Theorem setindft 15975

Description: Axiom of set-induction with a disjoint variable condition replaced with a nonfreeness hypothesis. (Contributed by BJ, 22-Nov-2019.)

Assertion

Ref	Expression
setindft	⊢ (∀𝑥Ⅎ𝑦𝜑 → (∀𝑥(∀𝑦 ∈ 𝑥 [𝑦 / 𝑥]𝜑 → 𝜑) → ∀𝑥𝜑))

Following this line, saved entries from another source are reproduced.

/-- The roles of an instruction that an in-flight record can hold. -/
def insnRoles (i : Instr) : Roles :=
  match i with
  | .vadd vd va vb m _ _ _ => ⟨some va, some vb, some vd, none, m⟩
  | .vsub vd va vb m _ _ _ => ⟨some va, some vb, some vd, none, m⟩
  | .vmul vd va vb m _ _ _ => ⟨some va, some vb, some vd, none, m⟩
  | .vmulh vd va vb m _ _ _ => ⟨some va, some vb, some vd, none, m⟩
  | .vdiv vd va vb m _ _ _ => ⟨some va, some vb, some vd, none, m⟩
  | .vfma vd va vb m _ _ _ => ⟨some va, some vb, some vd, none, m⟩
  | .vfms vd va vb m _ _ _ => ⟨some va, some vb, some vd, none, m⟩
  | .vfnma vd va vb m _ _ _ => ⟨some va, some vb, some vd, none, m⟩
  | .vmin vd va vb m _ _ _ => ⟨some va, some vb, some vd, none, m⟩
  | .vmax vd va vb m _ _ _ => ⟨some va, some vb, some vd, none, m⟩
  | .vadds vd va vb m _ _ _ => ⟨some va, some vb, some vd, none, m⟩
  | .vsubs vd va vb m _ _ _ => ⟨some va, some vb, some vd, none, m⟩
  | .vand vd va vb m _ _ _ => ⟨some va, some vb, some vd, none, m⟩
  | .vor vd va vb m _ _ _ => ⟨some va, some vb, some vd, none, m⟩
  | .vxor vd va vb m _ _ _ => ⟨some va, some vb, some vd, none, m⟩
  | .vsll vd va vb m _ _ _ => ⟨some va, some vb, some vd, none, m⟩
  | .vsrl vd va vb m _ _ _ => ⟨some va, some vb, some vd, none, m⟩
  | .vsra vd va vb m _ _ _ => ⟨some va, some vb, some vd, none, m⟩
  | .vcmp _ _ va vb m _ _ _ => ⟨some va, some vb, none, none, m⟩
  | .vmerge vd va vb m _ _ => ⟨some va, some vb, some vd, none, m⟩
  | .vmulsc vd va vb m _ _ _ => ⟨some va, some vb, some vd, none, m⟩
  | .vperm vd va vb m _ _ _ => ⟨some va, some vb, some vd, none, m⟩
  | .vzipLo vd va m _ _ => ⟨some va, some (nextReg va), some vd, none, m⟩
  | .vzipHi vd va m _ _ => ⟨some va, some (nextReg va), some vd, none, m⟩
  | .vunzipEven vd va m _ _ => ⟨some va, some (nextReg va), some vd, none, m⟩
  | .vunzipOdd vd va m _ _ => ⟨some va, some (nextReg va), some vd, none, m⟩
  | .vsqrt vd va m _ _ => ⟨some va, none, some vd, none, m⟩
  | .vabs vd va m _ _ => ⟨some va, none, some vd, none, m⟩
  | .vneg vd va m _ _ => ⟨some va, none, some vd, none, m⟩
  | .vmov vd va m _ _ => ⟨some va, none, some vd, none, m⟩
  | .vreshuf vd va m _ _ => ⟨some va, none, some vd, none, m⟩
  | .vcompress vd va m _ => ⟨some va, none, some vd, none, m⟩
  | .vexpand vd va m _ _ => ⟨some va, none, some vd, none, m⟩
  | .viota vd m _ _ => ⟨none, none, some vd, none, m⟩
  | .vcvt vd va _ _ m _ _ => ⟨some va, some (nextReg va), some vd, none, m⟩
  | .vsf vd va _ m _ _ => ⟨some va, none, some vd, none, m⟩
  | .vsfrr vd va _ m _ _ => ⟨some va, none, some vd, none, m⟩
  | .vsftab vd va _ m _ _ => ⟨some va, none, some vd, none, m⟩
  | .vsfpoly vd va vb m _ _ _ => ⟨some va, some vb, some vd, none, m⟩
  | .vsfscl vd va vb m _ _ _ => ⟨some va, some vb, some vd, none, m⟩
  | .vrngN32 vd m _ => ⟨none, none, some vd, none, m⟩
  | .vrngN64 vd m _ => ⟨none, none, some vd, none, m⟩
  | .vrngF32 vd m _ => ⟨none, none, some vd, none, m⟩
  | .vaddX vd va _ _ m _ _ => ⟨some va, none, some vd, none, m⟩
  | .vsubX vd va _ _ m _ _ => ⟨some va, none, some vd, none, m⟩
  | .vmulX vd va _ _ m _ _ => ⟨some va, none, some vd, none, m⟩
  | .vfmaX vd va _ _ m _ _ => ⟨some va, none, some vd, none, m⟩
  | .vminX vd va _ _ m _ _ => ⟨some va, none, some vd, none, m⟩
  | .vmaxX vd va _ _ m _ _ => ⟨some va, none, some vd, none, m⟩
  | .vandX vd va _ _ m _ _ => ⟨some va, none, some vd, none, m⟩
  | .vorX vd va _ _ m _ _ => ⟨some va, none, some vd, none, m⟩
  | .vxorX vd va _ _ m _ _ => ⟨some va, none, some vd, none, m⟩
  | .vsllX vd va _ _ m _ _ => ⟨some va, none, some vd, none, m⟩
  | .vsrlX vd va _ _ m _ _ => ⟨some va, none, some vd, none, m⟩
  | .vsraX vd va _ _ m _ _ => ⟨some va, none, some vd, none, m⟩
  | .vcmpX _ _ va _ _ m _ _ => ⟨some va, none, none, none, m⟩
  | .vbcast vd _ _ m _ => ⟨none, none, some vd, none, m⟩
  | .vmvx _ va _ _ _ => ⟨some va, none, none, none, 0⟩
  | .vxmv vd _ _ _ => ⟨none, none, some vd, none, 0⟩
  | .vaddi vd va _ m _ _ => ⟨some va, none, some vd, none, m⟩
  | .vandi vd va _ m _ _ => ⟨some va, none, some vd, none, m⟩
  | .vslli vd va _ m _ _ => ⟨some va, none, some vd, none, m⟩
  | .vsrli vd va _ m _ _ => ⟨some va, none, some vd, none, m⟩
  | .vsrai vd va _ m _ _ => ⟨some va, none, some vd, none, m⟩
  | .vslideup vd va _ m _ _ => ⟨some va, none, some vd, none, m⟩
  | .vslidedn vd va _ m _ _ => ⟨some va, none, some vd, none, m⟩
  | .vring vd va _ m _ _ => ⟨some va, none, some vd, none, m⟩
  | .vrsum vd va m _ => ⟨some va, some (nextReg va), some vd, none, m⟩
  | .vrmax vd va m _ => ⟨some va, none, some vd, none, m⟩
  | .vrmin vd va m _ => ⟨some va, none, some vd, none, m⟩
  | .vrssq vd va m _ => ⟨some va, some (nextReg va), some vd, none, m⟩
  | .vsoftmax vd va m _ _ => ⟨some va, none, some vd, none, m⟩
  | .vrnormRms vd va m _ _ => ⟨some va, none, some vd, none, m⟩
  | .vrnormLayer vd va m _ _ => ⟨some va, none, some vd, none, m⟩
  | .vtmovRow vd va _ _ => ⟨some va, none, some vd, none, 0⟩
  | .vtmovCol vd va _ _ => ⟨some va, none, some vd, none, 0⟩
  | .vld v _ _ _ m => ⟨none, none, some v, none, m⟩
  | .vldff v _ _ _ m => ⟨none, none, some v, none, m⟩
  | .vldm v _ _ _ m => ⟨none, none, some v, none, m⟩
  | .vst v _ m _ => ⟨some v, none, none, none, m⟩
  | .vstff v _ m _ => ⟨some v, none, none, none, m⟩
  | .mdrainst _ _ vi ix m _ _ _ _ => ⟨none, none, none, (if ix then some vi else none), m⟩
  | .vlds v _ _ _ m _ _ _ => ⟨none, none, some v, none, m⟩
  | .vldx v _ vi _ m _ _ _ _ => ⟨none, none, some v, some vi, m⟩
  | .vsts v _ _ m _ _ _ => ⟨some v, none, none, none, m⟩
  | .vstx v _ vi m _ _ _ => ⟨some v, none, none, some vi, m⟩
  | .vamoAdd v _ vi _ m _ _ _ _ _ => ⟨some v, none, none, some vi, m⟩
  | .vamoMin v _ vi _ m _ _ _ _ _ => ⟨some v, none, none, some vi, m⟩
  | .vamoMax v _ vi _ m _ _ _ _ _ => ⟨some v, none, none, some vi, m⟩
  | .vamoSwap v _ vi _ m _ _ _ _ _ => ⟨some v, none, none, some vi, m⟩
  | .vappend va _ m _ _ _ => ⟨some va, none, none, none, m⟩
  | .vappendIdx _ m _ _ _ => ⟨none, none, none, none, m⟩
  | .vscatr va vb _ m _ _ _ => ⟨some va, some vb, none, none, m⟩
  | .vroute vd va vb m _ => ⟨some va, some vb, some vd, none, m⟩
  | .vmxq vd _ va _ m _ _ _ => ⟨some va, none, some vd, none, m⟩
  | .strm _ _ _ _ _ _ _ ix vi _ => ⟨none, none, none, (if ix then some vi else none), 0⟩
  | .strmw _ _ _ _ _ _ _ ix vi _ => ⟨none, none, none, (if ix then some vi else none), 0⟩
  | _ => ⟨none, none, none, none, 0⟩
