/-! ### The table -/

/-- What vector decode takes from an instruction; none for one that does not pass it. A VSETTAG writes no more than a tag and takes no register entry; a gang instruction takes
one until its strip has landed, and MDRAINST forms a micro-op per element group of a register, its elements in the even group of their lane's octet (DESIGN CHOICE, log entry 70). -/
def insnPipe (i : Instr) (h : Hart) : Option Pipe :=
  match i with
  | .vadd vd va vb m ca cb _ => some (.element 0 vd [(va, chained ca), (vb, chained cb)] m)
  | .vsub vd va vb m ca cb _ => some (.element 0 vd [(va, chained ca), (vb, chained cb)] m)
  | .vmul vd va vb m ca cb _ => some (.element 0 vd [(va, chained ca), (vb, chained cb)] m)
  | .vmulh vd va vb m ca cb _ => some (.element 0 vd [(va, chained ca), (vb, chained cb)] m)
  | .vmin vd va vb m ca cb _ => some (.element 0 vd [(va, chained ca), (vb, chained cb)] m)
  | .vmax vd va vb m ca cb _ => some (.element 0 vd [(va, chained ca), (vb, chained cb)] m)
  | .vadds vd va vb m ca cb _ => some (.element 0 vd [(va, chained ca), (vb, chained cb)] m)
  | .vsubs vd va vb m ca cb _ => some (.element 0 vd [(va, chained ca), (vb, chained cb)] m)
  | .vand vd va vb m ca cb _ => some (.element 0 vd [(va, chained ca), (vb, chained cb)] m)
  | .vor vd va vb m ca cb _ => some (.element 0 vd [(va, chained ca), (vb, chained cb)] m)
  | .vxor vd va vb m ca cb _ => some (.element 0 vd [(va, chained ca), (vb, chained cb)] m)
  | .vsll vd va vb m ca cb _ => some (.element 0 vd [(va, chained ca), (vb, chained cb)] m)
  | .vsrl vd va vb m ca cb _ => some (.element 0 vd [(va, chained ca), (vb, chained cb)] m)
  | .vsra vd va vb m ca cb _ => some (.element 0 vd [(va, chained ca), (vb, chained cb)] m)
  | .vmulsc vd va vb m ca cb _ => some (.element 0 vd [(va, chained ca), (vb, chained cb)] m)
  | .vdiv vd va vb m ca cb _ => some (.element 1 vd [(va, chained ca), (vb, chained cb)] m)
  | .vfma vd va vb m ca cb _ => some (.element 0 vd [(va, chained ca), (vb, chained cb), (vd, .group)] m)
  | .vfms vd va vb m ca cb _ => some (.element 0 vd [(va, chained ca), (vb, chained cb), (vd, .group)] m)
  | .vfnma vd va vb m ca cb _ => some (.element 0 vd [(va, chained ca), (vb, chained cb), (vd, .group)] m)
  | .vcmp md _ va vb m ca cb _ => some (.compare md va [(va, chained ca), (vb, chained cb)] m)
  | .vmerge vd va vb m ca cb => some ({ Pipe.element 0 vd [(va, chained ca), (vb, chained cb)] 0 with masks := realMasks [m] })
  | .vsqrt vd va m ca _ => some (.element 1 vd [(va, chained ca)] m)
  | .vabs vd va m ca _ => some (.element 0 vd [(va, chained ca)] m)
  | .vneg vd va m ca _ => some (.element 0 vd [(va, chained ca)] m)
  | .vmov vd va m ca _ => some (.element 0 vd [(va, chained ca)] m)
  | .vcvt vd va ty _ m ca _ => some (h.cvtPipe vd va ty.toNat m ca)
  | .vsf vd va _ m ca _ => some (.perGroup 6 [vd] [(va, chained ca)] m vd false)
  | .vsfrr vd va _ m ca _ => some (.perGroup 6 [vd, vd + 1, vd + 2] [(va, chained ca)] m vd false)
  | .vsftab vd va _ m ca _ => some (.perGroup 6 [vd] [(va, chained ca)] m vd false)
  | .vsfpoly vd va vb m ca cb _ => some (.perGroup 6 [vd] [(va, chained ca), (vb, chained cb), (vd, .group)] m vd false)
  | .vsfscl vd va vb m ca cb _ => some (.perGroup 6 [vd] [(va, chained ca), (vb, chained cb)] m vd false)
  | .vrngN32 vd m _ => some (.perGroup 0 [vd] [] m vd false)
  | .vrngN64 vd m _ => some (.perGroup 0 [vd] [] m vd false)
  | .vrngF32 vd m _ => some (.perGroup 0 [vd] [] m vd false)
  | .vaddX vd va _ _ m ca _ => some (.element 0 vd [(va, chained ca)] m)
  | .vsubX vd va _ _ m ca _ => some (.element 0 vd [(va, chained ca)] m)
  | .vmulX vd va _ _ m ca _ => some (.element 0 vd [(va, chained ca)] m)
  | .vminX vd va _ _ m ca _ => some (.element 0 vd [(va, chained ca)] m)
  | .vmaxX vd va _ _ m ca _ => some (.element 0 vd [(va, chained ca)] m)
  | .vandX vd va _ _ m ca _ => some (.element 0 vd [(va, chained ca)] m)
  | .vorX vd va _ _ m ca _ => some (.element 0 vd [(va, chained ca)] m)
  | .vxorX vd va _ _ m ca _ => some (.element 0 vd [(va, chained ca)] m)
  | .vsllX vd va _ _ m ca _ => some (.element 0 vd [(va, chained ca)] m)
  | .vsrlX vd va _ _ m ca _ => some (.element 0 vd [(va, chained ca)] m)
  | .vsraX vd va _ _ m ca _ => some (.element 0 vd [(va, chained ca)] m)
  | .vfmaX vd va _ _ m ca _ => some (.element 0 vd [(va, chained ca), (vd, .group)] m)
  | .vcmpX md _ va _ _ m ca _ => some (.compare md va [(va, chained ca)] m)
  | .vbcast vd _ _ m _ => some (.element 0 vd [] m)
  | .vmvx xs va _ _ _ => some ({ Pipe.single 0 [] [va] [] with dstX := some xs })
  | .vxmv vd _ _ _ => some (.single 0 [vd] [vd] [])
  | .vaddi vd va _ m ca _ => some (.element 0 vd [(va, chained ca)] m)
  | .vandi vd va _ m ca _ => some (.element 0 vd [(va, chained ca)] m)
  | .vslli vd va _ m ca _ => some (.element 0 vd [(va, chained ca)] m)
  | .vsrli vd va _ m ca _ => some (.element 0 vd [(va, chained ca)] m)
  | .vsrai vd va _ m ca _ => some (.element 0 vd [(va, chained ca)] m)
  | .vperm vd va vb m _ _ z => some (.single 4 [vd] ([va, vb] ++ oldValue z vd) [m])
  | .vzipLo vd va m _ z => some (.single 4 [vd] ([va, nextReg va] ++ oldValue z vd) [m])
  | .vzipHi vd va m _ z => some (.single 4 [vd] ([va, nextReg va] ++ oldValue z vd) [m])
  | .vunzipEven vd va m _ z => some (.single 4 [vd] ([va, nextReg va] ++ oldValue z vd) [m])
  | .vunzipOdd vd va m _ z => some (.single 4 [vd] ([va, nextReg va] ++ oldValue z vd) [m])
  | .vreshuf vd va m _ z => some (.single 4 [vd] (va :: oldValue z vd) [m])
  | .vcompress vd va m _ => some (.single 4 [vd] [va] [m])
  | .vexpand vd va m _ z => some (.single 4 [vd] (va :: oldValue z vd) [m])
  | .viota vd m _ z => some (.single 4 [vd] (oldValue z vd) [m])
  | .vslideup vd va _ m _ z => some (.single 4 [vd] (va :: oldValue z vd) [m])
  | .vslidedn vd va _ m _ z => some (.single 4 [vd] (va :: oldValue z vd) [m])
  | .vring vd va _ m _ z => some (.single 4 [vd] (va :: oldValue z vd) [m])
  | .vtmovRow vd va _ _ => some (.single 4 [vd] [va, vd] [])
  | .vtmovCol vd va _ _ => some (.single 4 [vd] [va, vd] [])
  | .vmxq vd vs va _ m _ _ _ => some (.single 4 [vd, vs] [va] [m])
  | .vrsum vd va m _ => some (.rowGroup vd (planes (tagType (h.tagOf va)) va) m true)
  | .vrssq vd va m _ => some (.rowGroup vd (planes (tagType (h.tagOf va)) va) m true)
  | .vrmax vd va m _ => some (.rowGroup vd [va] m false)
  | .vrmin vd va m _ => some (.rowGroup vd [va] m false)
  | .vsoftmax vd va m _ _ => some (.rowGroup vd [va, vd] m false)
  | .vrnormRms vd va m _ _ => some (.rowGroup vd [va, vd] m false)
  | .vrnormLayer vd va m _ _ => some (.rowGroup vd [va, vd] m false)
  | .vsettag v _ => some ({ Pipe.single 8 [v] [] [] with writes := 0 })
  | .vgettag rd v => some ({ Pipe.single 8 [] [v] [] with dstX := some rd })
  | .mand md ma mb => some (.maskGroup md [ma, mb])
  | .mor md ma mb => some (.maskGroup md [ma, mb])
  | .mxor md ma mb => some (.maskGroup md [ma, mb])
  | .mandn md ma mb => some (.maskGroup md [ma, mb])
  | .mset md => some (.maskGroup md [])
  | .mpopc x ma => some ({ Pipe.single 8 [] [] [ma] with dstX := some x })
  | .mfirst x ma => some ({ Pipe.single 8 [] [] [ma] with dstX := some x })
  | .vld v _ _ _ m => some (.memory [v] [] m v)
  | .vldff v _ _ _ m => some (.memory [v] [] m v)
  | .vldm v _ _ _ m => some (.memory [v] [] m v)
  | .vst v _ m ca => some (.memory [] [(v, chained ca)] m v)
  | .vstff v _ m ca => some (.memory [] [(v, chained ca)] m v)
  | .vlds v _ _ _ m _ _ _ => some (.memory [v] [] m v)
  | .vldx v _ vi _ m ca _ _ _ => some (.memory [v] [(vi, chained ca)] m v)
  | .vsts v _ _ m ca _ _ => some (.memory [] [(v, chained ca)] m v)
  | .vstx v _ vi m ca _ _ => some (.memory [] [(v, chained ca), (vi, .group)] m v)
  | .vamoAdd v _ vi _ m ca _ _ _ _ => some (.memory [v] [(v, chained ca), (vi, .group)] m v)
  | .vamoMin v _ vi _ m ca _ _ _ _ => some (.memory [v] [(v, chained ca), (vi, .group)] m v)
  | .vamoMax v _ vi _ m ca _ _ _ _ => some (.memory [v] [(v, chained ca), (vi, .group)] m v)
  | .vamoSwap v _ vi _ m ca _ _ _ _ => some (.memory [v] [(v, chained ca), (vi, .group)] m v)
  | .mdrainst _ _ vi ix m _ _ _ _ => some ({ Pipe.memory [] (if ix then [(vi, .whole)] else []) m 0 with lay := none, acc := true })
  | .vsetvl rd _ _ => some ({ Pipe.control 8 [] with dstX := some rd })
  | .modeV => some (.control 8 [])
  | .modeM => some (.control 8 [])
  | .mattach _ => some (.control 7 [])
  | .mdetach => some (.control 7 [])
  | .vappend _ _ _ _ _ _ => some (.control 3 [])
  | .vappendIdx _ _ _ _ _ => some (.control 3 [])
  | .vroute vd _ _ _ _ => some (.control 3 [vd])
  | .vscatr _ _ _ _ _ _ _ => some (.control 3 [])
  | .gstream v _ _ _ _ => some (.control 3 [v])
  | .gbcast v _ _ _ _ => some (.control 3 [v])
  | .mma vc va vb ta tb tacc _ _ _ ca cb rnd _ => some (h.wsPipe ⟨ta.toNat, tb.toNat, tacc.toNat, va, vb, none, rnd⟩ vc ca cb)
  | .mmax vc va vb vsa vsb ta tb tacc _ _ _ ca cb rnd _ => some (h.wsPipe ⟨ta.toNat, tb.toNat, tacc.toNat, va, vb, some (vsa, vsb), rnd⟩ vc ca cb)
  | .mmaRs va vb ta tb _ _ ca _ _ _ => some (rsPipe ta.toNat tb.toNat va vb [] ca)
  | .mmaxRs va vb vsa vsb ta tb _ _ ca _ _ _ => some (rsPipe ta.toNat tb.toNat va vb [vsa, vsb] ca)
  | .mdrain v _ _ _ => some ({ Pipe.single 7 [v] [] [] with acc := true })
  | .mpreload v _ => some ({ Pipe.single 7 [] [v] [] with acc := true })
  | .mzero _ => some ({ Pipe.single 7 [] [] [] with acc := true })
  | _ => none

/-! ### Groups (R18) -/

/-- The element groups of a hart's registers: 2 to each octet. -/
def Hart.groups (h : Hart) : Nat := 2 * octetCount h.vec.octets

/-- The groups that hold an active element under a layout (R310). -/
def Hart.activeGroups (h : Hart) (m : MReg) (lay : BitVec 8) : List Nat :=
  let l := (h.actives m).map (elemGroup lay h.ebits)
  (List.range h.groups).filter l.contains

/-- The groups of an instruction that hold an active element (R310): an element of VLDM is active by the bit of its chunk (R278), one of MDRAINST lies in its
lane (R238). -/
def Hart.liveGroups (h : Hart) (i : Instr) (p : Pipe) (lay : BitVec 8) : List Nat :=
  match i with
  | .vldm _ _ _ _ m =>
    let l := ((List.range h.vl).filter fun k => decide (h.vs ≤ k) && h.active m (k * tagBits lay / 4096)).map (elemGroup lay h.ebits)
    (List.range h.groups).filter l.contains
  | .mdrainst _ _ _ _ m _ _ _ _ =>
    let l := (h.actives m).map fun e => 2 * (h.drainSide e - 1)
    (List.range h.groups).filter l.contains
  | _ => h.activeGroups p.gov lay

/-- The groups of a register of which an instruction keeps an element (R309): one below VSTART, or with z = 0 one that is masked off. -/
def Hart.oldGroups (h : Hart) (i : Instr) (p : Pipe) (lay : BitVec 8) : List Nat :=
  let kept (k : Nat) : Bool := decide (k < h.vs) || (!insnZeroes i && !match i with
    | .vldm _ _ _ _ m => h.active m (k * tagBits lay / 4096)
    | _ => h.active p.gov k)
  let l := ((List.range h.vl).filter kept).map (elemGroup lay h.ebits)
  (List.range h.groups).filter l.contains

/-! ### Occupancy of a core-shared unit (Table 11.3) -/

/-- A quotient rounded up. -/
def ceilDiv (a b : Nat) : Nat := (a + b - 1) / b

/-- Blocks of 256 elements in the whole rows. -/
def Hart.blocks (h : Hart) : Nat := h.rows * ceilDiv h.rowlen 256

/-- Cycles of the special-function sequencer per group: sine and cosine take 3, EXACT doubles; a loaded function takes the sum of its steps. -/
def State.sfCycles (s : State) (fn : Nat) : Nat :=
  match s.sfSlot fn with
  | some g => g.steps.foldl (fun n w => n + match decodeBytes (leBytes 4 w.toNat) with
      | .ok (.vsfrr _ _ _ _ _ _, _) => 2
      | _ => 1) 0
  | none => (if fn = 12 ∨ fn = 13 then 3 else 2) * if s.hart.csr.exact then 2 else 1

/-- Cycles that an instruction holds a core-shared unit; 1 on the others. -/
def State.occupancy (s : State) (i : Instr) : Nat :=
  let h := s.hart
  let n (m : MReg) (v : VReg) : Nat := (h.activeGroups m (h.tagOf v)).length
  let moved := ceilDiv (64 * h.lanes) 256
  match i with
  | .vperm _ _ _ _ _ _ _ => 2 * moved
  | .vmxq _ _ _ _ _ _ _ _ => 2 * moved
  | .vzipLo _ _ _ _ _ => moved
  | .vzipHi _ _ _ _ _ => moved
  | .vunzipEven _ _ _ _ _ => moved
  | .vunzipOdd _ _ _ _ _ => moved
  | .vreshuf _ _ _ _ _ => moved
  | .vcompress _ _ _ _ => moved
  | .vexpand _ _ _ _ _ => moved
  | .viota _ _ _ _ => moved
  | .vslideup _ _ _ _ _ _ => moved
  | .vslidedn _ _ _ _ _ _ => moved
  | .vring _ _ _ _ _ _ => moved
  | .vtmovRow _ va _ _ => ceilDiv (h.lanes * tagBits (h.tagOf va) / 8) 256
  | .vtmovCol _ va _ _ => ceilDiv (h.lanes * tagBits (h.tagOf va) / 8) 256
  | .vrsum _ va m _ => n m va + 2 * h.blocks
  | .vrssq _ va m _ => n m va + 2 * h.blocks
  | .vrmax _ va m _ => n m va + 2 * h.blocks
  | .vrmin _ va m _ => n m va + 2 * h.blocks
  | .vsoftmax _ va m _ _ => 3 * n m va + 4 * h.rows
  | .vrnormRms _ va m _ _ => 2 * n m va + 6 * h.rows
  | .vrnormLayer _ va m _ _ => 3 * n m va + 6 * h.rows
  | .vsf _ va fn m _ _ => s.sfCycles fn.toNat * n m va
  | .vsfrr _ va _ m _ _ => 2 * n m va
  | .vsftab _ va _ m _ _ => n m va
  | .vsfpoly _ va _ m _ _ _ => n m va
  | .vsfscl _ va _ m _ _ _ => n m va
  | _ => 1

Distinct variable group:   𝑥,𝑦

Allowed substitution hints:   𝜑(𝑥,𝑦)

Proof of Theorem setindft

Dummy variable 𝑧 is distinct from all other variables.

Step	Hyp	Ref	Expression
1		nfa1 1565	. . 3 ⊢ Ⅎ𝑥∀𝑥Ⅎ𝑦𝜑
2		nfv 1552	. . . . . 6 ⊢ Ⅎ𝑧∀𝑥Ⅎ𝑦𝜑
3		nfnf1 1568	. . . . . . 7 ⊢ Ⅎ𝑦Ⅎ𝑦𝜑
4	3	nfal 1600	. . . . . 6 ⊢ Ⅎ𝑦∀𝑥Ⅎ𝑦𝜑
5		nfsbt 2005	. . . . . 6 ⊢ (∀𝑥Ⅎ𝑦𝜑 → Ⅎ𝑦[𝑧 / 𝑥]𝜑)
6		nfv 1552	. . . . . . 7 ⊢ Ⅎ𝑧[𝑦 / 𝑥]𝜑
7	6	a1i 9	. . . . . 6 ⊢ (∀𝑥Ⅎ𝑦𝜑 → Ⅎ𝑧[𝑦 / 𝑥]𝜑)
8		sbequ 1864	. . . . . . 7 ⊢ (𝑧 = 𝑦 → ([𝑧 / 𝑥]𝜑 ↔ [𝑦 / 𝑥]𝜑))
9	8	a1i 9	. . . . . 6 ⊢ (∀𝑥Ⅎ𝑦𝜑 → (𝑧 = 𝑦 → ([𝑧 / 𝑥]𝜑 ↔ [𝑦 / 𝑥]𝜑)))
10	2, 4, 5, 7, 9	cbvrald 15798	. . . . 5 ⊢ (∀𝑥Ⅎ𝑦𝜑 → (∀𝑧 ∈ 𝑥 [𝑧 / 𝑥]𝜑 ↔ ∀𝑦 ∈ 𝑥 [𝑦 / 𝑥]𝜑))
11	10	biimpd 144	. . . 4 ⊢ (∀𝑥Ⅎ𝑦𝜑 → (∀𝑧 ∈ 𝑥 [𝑧 / 𝑥]𝜑 → ∀𝑦 ∈ 𝑥 [𝑦 / 𝑥]𝜑))
12	11	imim1d 75	. . 3 ⊢ (∀𝑥Ⅎ𝑦𝜑 → ((∀𝑦 ∈ 𝑥 [𝑦 / 𝑥]𝜑 → 𝜑) → (∀𝑧 ∈ 𝑥 [𝑧 / 𝑥]𝜑 → 𝜑)))
13	1, 12	alimd 1545	. 2 ⊢ (∀𝑥Ⅎ𝑦𝜑 → (∀𝑥(∀𝑦 ∈ 𝑥 [𝑦 / 𝑥]𝜑 → 𝜑) → ∀𝑥(∀𝑧 ∈ 𝑥 [𝑧 / 𝑥]𝜑 → 𝜑)))
14		ax-setind 4589	. 2 ⊢ (∀𝑥(∀𝑧 ∈ 𝑥 [𝑧 / 𝑥]𝜑 → 𝜑) → ∀𝑥𝜑)
15	13, 14	syl6 33	1 ⊢ (∀𝑥Ⅎ𝑦𝜑 → (∀𝑥(∀𝑦 ∈ 𝑥 [𝑦 / 𝑥]𝜑 → 𝜑) → ∀𝑥𝜑))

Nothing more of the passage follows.